JWST has found the oldest galaxy we have ever seen in the universe


Discoveries from the James Webb Space Telescope are pouring in, with an analysis of the latest data revealing a galaxy that dates back to just 300 million years after the big bang – the oldest we have ever seen.

Just weeks into its mission, the James Webb Space Telescope (JWST) has broken the record for the oldest galaxy ever observed by nearly 100 million years.

Seeing some of the first galaxies to form after the big bang 13.8 billion years ago is one of the key goals of the JWST. When these emerged is currently unknown: the previous oldest identified galaxy, found by the Hubble Space Telescope, is called GN-z11 and dates back to 400 million years after the birth of the universe.

Rohan Naidu at the Harvard-Smithsonian Center for Astrophysics and his colleagues think they have already found an older one in a publicly released JWST data set called GLASS. Known as GLASS-z13, the galaxy dates back to just 300 million years after the big bang. The team also found a second galaxy, GLASS-z11, of a comparable age to GN-z11.

“We found two very compelling candidates for extremely distant galaxies,” says Naidu. “If these galaxies are at the distance we think they are, the universe is only a few hundred million years old at that point.”

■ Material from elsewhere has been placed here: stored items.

-- ==== Sys2Proof/Proofs/StepKeeps.lean ====
section
/-! PROOF. Every command has `Keeps`, chapter by chapter; O19 and O21. -/

namespace Sys2Proof.Machine

variable {w : Bool}

/-! ## Taking requests -/

/-- Where the outcome of a command is a next state, the way there keeps the conditions. -/
def OutcomeKeeps (s : State) (o : Host.Outcome State Fault Refusal) : Prop := ∀ t, o = .next t → Keeps true s t

theorem OutcomeKeeps.next {s t : State} (h : Keeps true s t) : OutcomeKeeps s (.next t) := fun _ e => Host.Outcome.next.inj e ▸ h

theorem popIntake_keeps (x : LinkId) (s : State) : Keeps w s (popIntake x s) := modLink_keeps s x _ fun _ h => h

theorem respond_keeps (x : LinkId) (tag typ : Byte) (r : Result) (b : ResponseBody) (s : State) : Keeps true s (respond x tag typ r b s) :=
  modLink_keeps s x _ fun _ h => h

/-- The answers of a responder keep the conditions, as a placed response does. -/
def Answers (answer : Responder) : Prop := ∀ r b s, Keeps true s (answer r b s)

theorem takeRequest_keeps {x : LinkId} {tag : Byte} {r : Request} {act : Responder → State → State} (s : State)
    (h : ∀ answer, Answers answer → ∀ t, Keeps true t (act answer t)) : Keeps true s (takeRequest x tag r act s) := by
  have ha : Answers (respond x tag (requestType r)) := respond_keeps x tag _
  unfold takeRequest
  refine .of_ite ((popIntake_keeps x s).trans ?_) (.refl s)
  exact .of_ite (ha _ _ _) (h _ ha _)

section
variable {answer : Responder} (ha : Answers answer) {s : State}
include ha

theorem withCall_keeps {index generation : Nat} {act : CallIdx → LiveCall → State} (h : ∀ i k, Keeps true s (act i k)) :
    Keeps true s (withCall index generation answer s act) := by
  unfold withCall
  split
  · exact ha _ _ _
  · split
    · exact ha _ _ _
    · exact h _ _

theorem withTrunk_keeps {x : LinkId} {slot : Nat} {act : Trunk → State} (h : ∀ t, Keeps true s (act t)) :
    Keeps true s (withTrunk x slot answer s act) := by
  unfold withTrunk
  split
  · exact ha _ _ _
  · exact .of_ite (h _) (ha _ _ _)

theorem withEnd_keeps {code : Nat} {act : EndId → State} (h : ∀ e, Keeps true s (act e)) : Keeps true s (withEnd code answer s act) := by
  unfold withEnd
  split
  · exact ha _ _ _
  · exact h _

theorem checkWrite_keeps {latched : Bool} {act : State} (h : Keeps true s act) : Keeps true s (checkWrite latched answer s act) :=
  .of_ite (ha _ _ _) (.of_ite (ha _ _ _) h)

end

/-! ## Calls -/

theorem acceptAnswer_keeps (x : LinkId) (i : CallIdx) (k : LiveCall) (t : Trunk) (s : State) : Keeps true s (acceptAnswer x i k t s) := by
  unfold acceptAnswer
  dsimp only
  refine (settle_keeps _ _).andThen (.andThen (Soft.requestOnServing (on := true) _ _ _ ?_).keeps (.andThen (modCall_keeps _ _ _) ?_))
  · exact onLine_modCall _ i _ fun _ => rfl
  · exact (Soft.withdrawOffers (ev := false) (on := true) _ _ _ _).keeps.andThen (takeTrunk_keeps x t _ s)

theorem addParty_keeps (x : LinkId) (i : CallIdx) (k : LiveCall) (t : Trunk) (s : State) : Keeps true s (addParty x i k t s) :=
  (Soft.reportCall (ev := false) (on := true) _ _ _ _ _ _).keeps.andThen ((modCall_keeps _ _ _).andThen (takeTrunk_keeps x t _ s))

theorem placeCall_keeps (x : LinkId) (i : CallIdx) (slot : Slot) (t : Trunk) (s : State) : Keeps true s (placeCall x i slot t s) := by
  let live := makeLive i (outboundCall s slot x t) s
  have taken : Keeps true s (takeTrunk x t (.call (live.refOfRecord i)) live) := (makeLive_keeps i _ s).trans (takeTrunk_keeps x t _ _)
  refine taken.trans (Soft.keeps (ev := false) (on := true) ?_)
  exact .andThen (.memberLeftForCall .settle _ _) (.andThen (.placeCommand _ _ _) (.setActivity _ _ _ _))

The two galaxies appear to have already grown the equivalent mass of a billion suns since they started forming. That is something we would expect for galaxies that have been forming for around 500 million years, says the team, possibly hinting that stars formed more rapidly than we thought in the early universe. The closer galaxy, GLASS-z11, also appears to have started to form a disc-like structure caused by its rotation.

Both galaxies are very small, GLASS-z13 being only about 1600 light years across and GLASS z-11 about 2300 light years. By comparison, our Milky Way is some 100,000 light years across.

Gabriel Brammer at the Niehls Bohr Institute in Denmark, part of the GLASS team and a co-discoverer of GN-z11, says that further analysis will be needed to confirm the distance to the two galaxies. Only JWST can do that work. “They’re very convincing candidates,” he says. “We were pretty confident that JWST would see distant galaxies. But we’re a little bit surprised how easy it is to detect them.”

JWST’s immense power should make discoveries like this a regularity. Longer hunts for ancient galaxies should be able to probe much further, perhaps to less than 200 million years after the big bang, when some of the first galaxies and stars in the universe are thought to have formed.

“How early does star formation start in the universe?” says Naidu. “It’s one of the last major unknowns in our broad timeline of the universe.”